Automation works best when it takes on that coordination burden. Not by hiding the workflow or making it autonomous, but by making coordination explicit and consistent. The system knows what state work is in, what should happen next, who’s responsible, and what conditions need to be met before moving forward. People don’t disappear from the process, they engage with it at clearer, more intentional points.
When you view automation in this way, you realise that it isn’t about eliminating effort altogether, but that it’s about reducing the background effort required to keep work moving smoothly. The workflow still needs to be understood, owned, and maintained, but it no longer depends on constant nudging, checking, and manual alignment to function.
This distinction matters because good automation lowers the ongoing coordination cost of running a process, without pretending the process can run itself forever. It supports change rather than resisting it, because the logic of how work flows is visible, adjustable, and grounded in how the business actually operates.
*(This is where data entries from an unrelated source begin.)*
/-! ## QREF and MIX -/

/-- R75. The twelve quarter references of outer index `i`, for every `i`, and their period 16. -/
def Obligations.QuarterReferencesAreTheFormulas : Prop :=
  ∀ (i : Nat) (q : Fin 4),
    (colidx i q).val = 4 * (i % 4) + q.val ∧
    (rowidx i q).val = 4 * q.val + i % 4 ∧
    (diaidx i q).val = (i + 5 * q.val) % 16 ∧
    colidx (i + 16) q = colidx i q ∧ rowidx (i + 16) q = rowidx i q ∧ diaidx (i + 16) q = diaidx i q

/-- R76 (the coincidence is derived by the spec). In every outer iteration a column and a row reference are the same
location, `S[5 * (i mod 4)]`, and they are so for no other pair of quarters. -/
def Obligations.ColumnAndRowReferenceCoincide : Prop :=
  ∀ (i : Nat) (q q' : Fin 4),
    (colidx i q = rowidx i q' ↔ q.val = i % 4 ∧ q'.val = i % 4) ∧
    (q.val = i % 4 → (colidx i q).val = 5 * (i % 4))

/-- R77, on any four locations, equal ones included (R79). The sixteen statements run one after another on one array, each
reading what the ones before it wrote: `f0` is the array before, `f1` to `f16` the array after each statement. -/
def Obligations.MixRunsSixteenStatementsOnLocations : Prop :=
  ∀ (a b c d : Fin 16) (p1 p2 : Word) (S : StateArray),
    let f0 : Fin 16 → Word := fun x => S[x]
    let f1 := Function.update f0 a (f0 a + p2 + f0 b)
    let f2 := Function.update f1 b (f1 b ^^^ f1 a)
    let f3 := Function.update f2 b (rotl (f2 b + p1) 5)
    let f4 := Function.update f3 a (rotl (f3 a + p1) 11)
    let f5 := Function.update f4 c (f4 c + p1 + f4 d)
    let f6 := Function.update f5 d (f5 d ^^^ f5 c)
    let f7 := Function.update f6 d (rotl (f6 d + p2) 12)
    let f8 := Function.update f7 c (rotl (f7 c + p2) 15)
    let f9 := Function.update f8 a (f8 a + p1 + f8 b)
    let f10 := Function.update f9 b (f9 b ^^^ f9 a)
    let f11 := Function.update f10 b (rotl (f10 b + p2) 14)
    let f12 := Function.update f11 a (rotl (f11 a + p2) 25)
    let f13 := Function.update f12 c (f12 c + p2 + f12 d)
    let f14 := Function.update f13 d (f13 d ^^^ f13 c)
    let f15 := Function.update f14 d (rotl (f14 c + p1) 7)
    let f16 := Function.update f15 c (rotl (f15 c + p1) 30)
    ∀ x : Fin 16, (mix a b c d p1 p2 S)[x] = f16 x

/-- R77 (d), R78 (inferences the spec marks as derived), on four distinct locations. The sixteen statements give these four words; no other word of `S` changes. -/
def Obligations.MixOnDistinctLocations : Prop :=
  ∀ (ia ib ic id : Fin 16) (p1 p2 : Word) (S : StateArray),
    ia ≠ ib → ia ≠ ic → ia ≠ id → ib ≠ ic → ib ≠ id → ic ≠ id →
    let a1 := S[ia] + p2 + S[ib]
    let b2 := S[ib] ^^^ a1
    let b3 := rotl (b2 + p1) 5
    let a4 := rotl (a1 + p1) 11
    let c5 := S[ic] + p1 + S[id]
    let d6 := S[id] ^^^ c5
    let d7 := rotl (d6 + p2) 12
    let c8 := rotl (c5 + p2) 15
    let a9 := a4 + p1 + b3
    let b10 := b3 ^^^ a9
    let b11 := rotl (b10 + p2) 14
    let a12 := rotl (a9 + p2) 25
    let c13 := c8 + p2 + d7
    let d15 := rotl (c13 + p1) 7
    let c16 := rotl (c13 + p1) 30
    (mix ia ib ic id p1 p2 S)[ia] = a12 ∧ (mix ia ib ic id p1 p2 S)[ib] = b11 ∧
    (mix ia ib ic id p1 p2 S)[ic] = c16 ∧ (mix ia ib ic id p1 p2 S)[id] = d15 ∧
    ∀ x : Fin 16, x ≠ ia → x ≠ ib → x ≠ ic → x ≠ id → (mix ia ib ic id p1 p2 S)[x] = S[x]

/-- The frame of R77, wherever the four locations coincide: `MIX` writes no word but the four it is given. -/
def Obligations.MixWritesOnlyItsLocations : Prop :=
  ∀ (ia ib ic id x : Fin 16) (p1 p2 : Word) (S : StateArray),
    x ≠ ia → x ≠ ib → x ≠ ic → x ≠ id → (mix ia ib ic id p1 p2 S)[x] = S[x]

/-- R78, its consequences (which the spec derives). The last line rotates the updated `c` for `d`: whenever the locations of `c` and `d` differ, `c` ends as `d` rotated
by 23 more, and `d` ends as the value statement 13 gave `c`, plus `p1`, rotated by 7. -/
def Obligations.LastLineRotatesC : Prop :=
  ∀ (ia ib ic id : Fin 16) (p1 p2 : Word) (S : StateArray), ic ≠ id →
    (mix ia ib ic id p1 p2 S)[ic] = rotl (mix ia ib ic id p1 p2 S)[id] 23 ∧
    ∃ S' : StateArray, S' = mix3 ia ib p1 p2 (mix2 ic id p1 p2 (mix1 ia ib p1 p2 S)) ∧
      (mix ia ib ic id p1 p2 S)[id] = rotl (S'[ic] + p2 + S'[id] + p1) 7

/-- R79, its enumeration (which the spec derives), for every outer index: which of the four locations of each call coincide,
and that no others do. For `i` below 4 none do. -/
def Obligations.WhichLocationsOfACallCoincide : Prop :=
  ∀ i : Nat,
    (colidx i 0 ≠ rowidx i 3 ∧ colidx i 0 ≠ rowidx i 1 ∧ rowidx i 3 ≠ diaidx i 2 ∧ rowidx i 3 ≠ rowidx i 1 ∧
      diaidx i 2 ≠ rowidx i 1 ∧ (colidx i 0 = diaidx i 2 ↔ i % 16 = 14)) ∧
    (colidx i 1 ≠ rowidx i 0 ∧ colidx i 1 ≠ rowidx i 2 ∧ rowidx i 0 ≠ diaidx i 3 ∧ rowidx i 0 ≠ rowidx i 2 ∧
      diaidx i 3 ≠ rowidx i 2 ∧ (colidx i 1 = diaidx i 3 ↔ i % 16 = 10)) ∧
    (colidx i 2 ≠ rowidx i 1 ∧ colidx i 2 ≠ rowidx i 3 ∧ rowidx i 1 ≠ rowidx i 3 ∧
      (rowidx i 1 = diaidx i 0 ↔ 4 ≤ i % 16 ∧ i % 16 ≤ 7) ∧ (colidx i 2 = diaidx i 0 ↔ i % 16 = 10) ∧
      (diaidx i 0 = rowidx i 3 ↔ 12 ≤ i % 16)) ∧
    (colidx i 3 ≠ rowidx i 2 ∧ colidx i 3 ≠ rowidx i 0 ∧ rowidx i 2 ≠ diaidx i 1 ∧ rowidx i 2 ≠ rowidx i 0 ∧
      diaidx i 1 ≠ rowidx i 0 ∧ (colidx i 3 = diaidx i 1 ↔ i % 16 = 6))

/-- R79, its worked cases, at whatever locations: `ib = ic`, `ia = ic` and `ic = id`, with the words and parameters the rule
names. -/
def Obligations.MixOnCoincidingLocations : Prop :=
  ∀ (x y z : Fin 16) (S : StateArray), x ≠ y → x ≠ z → y ≠ z →
    (S[x] = 0x11111111#32 → S[y] = 0x22222222#32 → S[z] = 0x44444444#32 →
      (mix x y y z 0x55555555#32 0x66666666#32 S)[x] = 0x86886788#32 ∧
      (mix x y y z 0x55555555#32 0x66666666#32 S)[y] = 0x8BBB27BB#32 ∧
      (mix x y y z 0x55555555#32 0x66666666#32 S)[z] = 0x764F7717#32) ∧
    (S[x] = 0x11111111#32 → S[y] = 0x22222222#32 → S[z] = 0x44444444#32 →
      (mix x y x z 0x55555555#32 0x66666666#32 S)[x] = 0x1A2AA66A#32 ∧
      (mix x y x z 0x55555555#32 0x66666666#32 S)[y] = 0xBDDD9DDD#32 ∧
      (mix x y x z 0x55555555#32 0x66666666#32 S)[z] = 0x554CD434#32) ∧
    (S[x] = 0x11111111#32 → S[y] = 0x22222222#32 → S[z] = 0x33333333#32 →
      (mix x y z z 0x55555555#32 0x66666666#32 S)[x] = 0x68AAAAAA#32 ∧
      (mix x y z z 0x55555555#32 0x66666666#32 S)[y] = 0xCCCC8CCC#32 ∧
      (mix x y z z 0x55555555#32 0x66666666#32 S)[z] = 0xFFFFFFFF#32)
What to take away from all this
If workflow automation has felt underwhelming in the past, it’s not because the idea itself was flawed, but rather, automation was asked to do the wrong job. It was likely asked to compensate for unclear workflows, to become a shortcut for alignment, or to carry responsibility it was never designed to hold.
When automation is applied with restraint and clarity, it tends to fade from view while providing incredible benefits: work moves more smoothly and fewer things need chasing. Good automation doesn’t draw attention to itself. It simply makes the day-to-day running of work feel lighter, more predictable, and easier to reason with; even as the business continues to change.